──────── Records for the exercise
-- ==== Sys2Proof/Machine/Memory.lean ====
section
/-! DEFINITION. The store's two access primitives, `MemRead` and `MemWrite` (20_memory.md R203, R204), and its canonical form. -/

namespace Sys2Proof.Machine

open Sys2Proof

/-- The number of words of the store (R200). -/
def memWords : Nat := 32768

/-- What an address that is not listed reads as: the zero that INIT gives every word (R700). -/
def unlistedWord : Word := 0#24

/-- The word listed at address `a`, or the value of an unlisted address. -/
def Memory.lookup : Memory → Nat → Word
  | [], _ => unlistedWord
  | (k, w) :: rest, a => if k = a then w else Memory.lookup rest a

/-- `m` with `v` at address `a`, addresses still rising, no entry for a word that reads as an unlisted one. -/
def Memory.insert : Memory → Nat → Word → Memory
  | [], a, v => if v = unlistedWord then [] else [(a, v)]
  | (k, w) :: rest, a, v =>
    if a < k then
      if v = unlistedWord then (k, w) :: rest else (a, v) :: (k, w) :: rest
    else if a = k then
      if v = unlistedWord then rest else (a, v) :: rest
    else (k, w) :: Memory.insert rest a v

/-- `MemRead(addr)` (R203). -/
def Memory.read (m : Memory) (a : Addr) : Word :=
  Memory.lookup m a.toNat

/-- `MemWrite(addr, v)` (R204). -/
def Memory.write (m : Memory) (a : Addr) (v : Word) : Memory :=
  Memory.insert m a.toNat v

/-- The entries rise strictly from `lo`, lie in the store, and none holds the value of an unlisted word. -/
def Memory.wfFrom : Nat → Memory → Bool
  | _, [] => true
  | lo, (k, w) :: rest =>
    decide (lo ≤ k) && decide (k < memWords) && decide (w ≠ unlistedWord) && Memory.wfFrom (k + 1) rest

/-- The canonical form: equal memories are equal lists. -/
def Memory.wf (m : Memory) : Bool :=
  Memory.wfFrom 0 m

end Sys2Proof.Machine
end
────────────────
Activity: Out of the data above, return each line where the word "toNat" can be found.

Solution for this exercise:
  Memory.lookup m a.toNat
  Memory.insert m a.toNat v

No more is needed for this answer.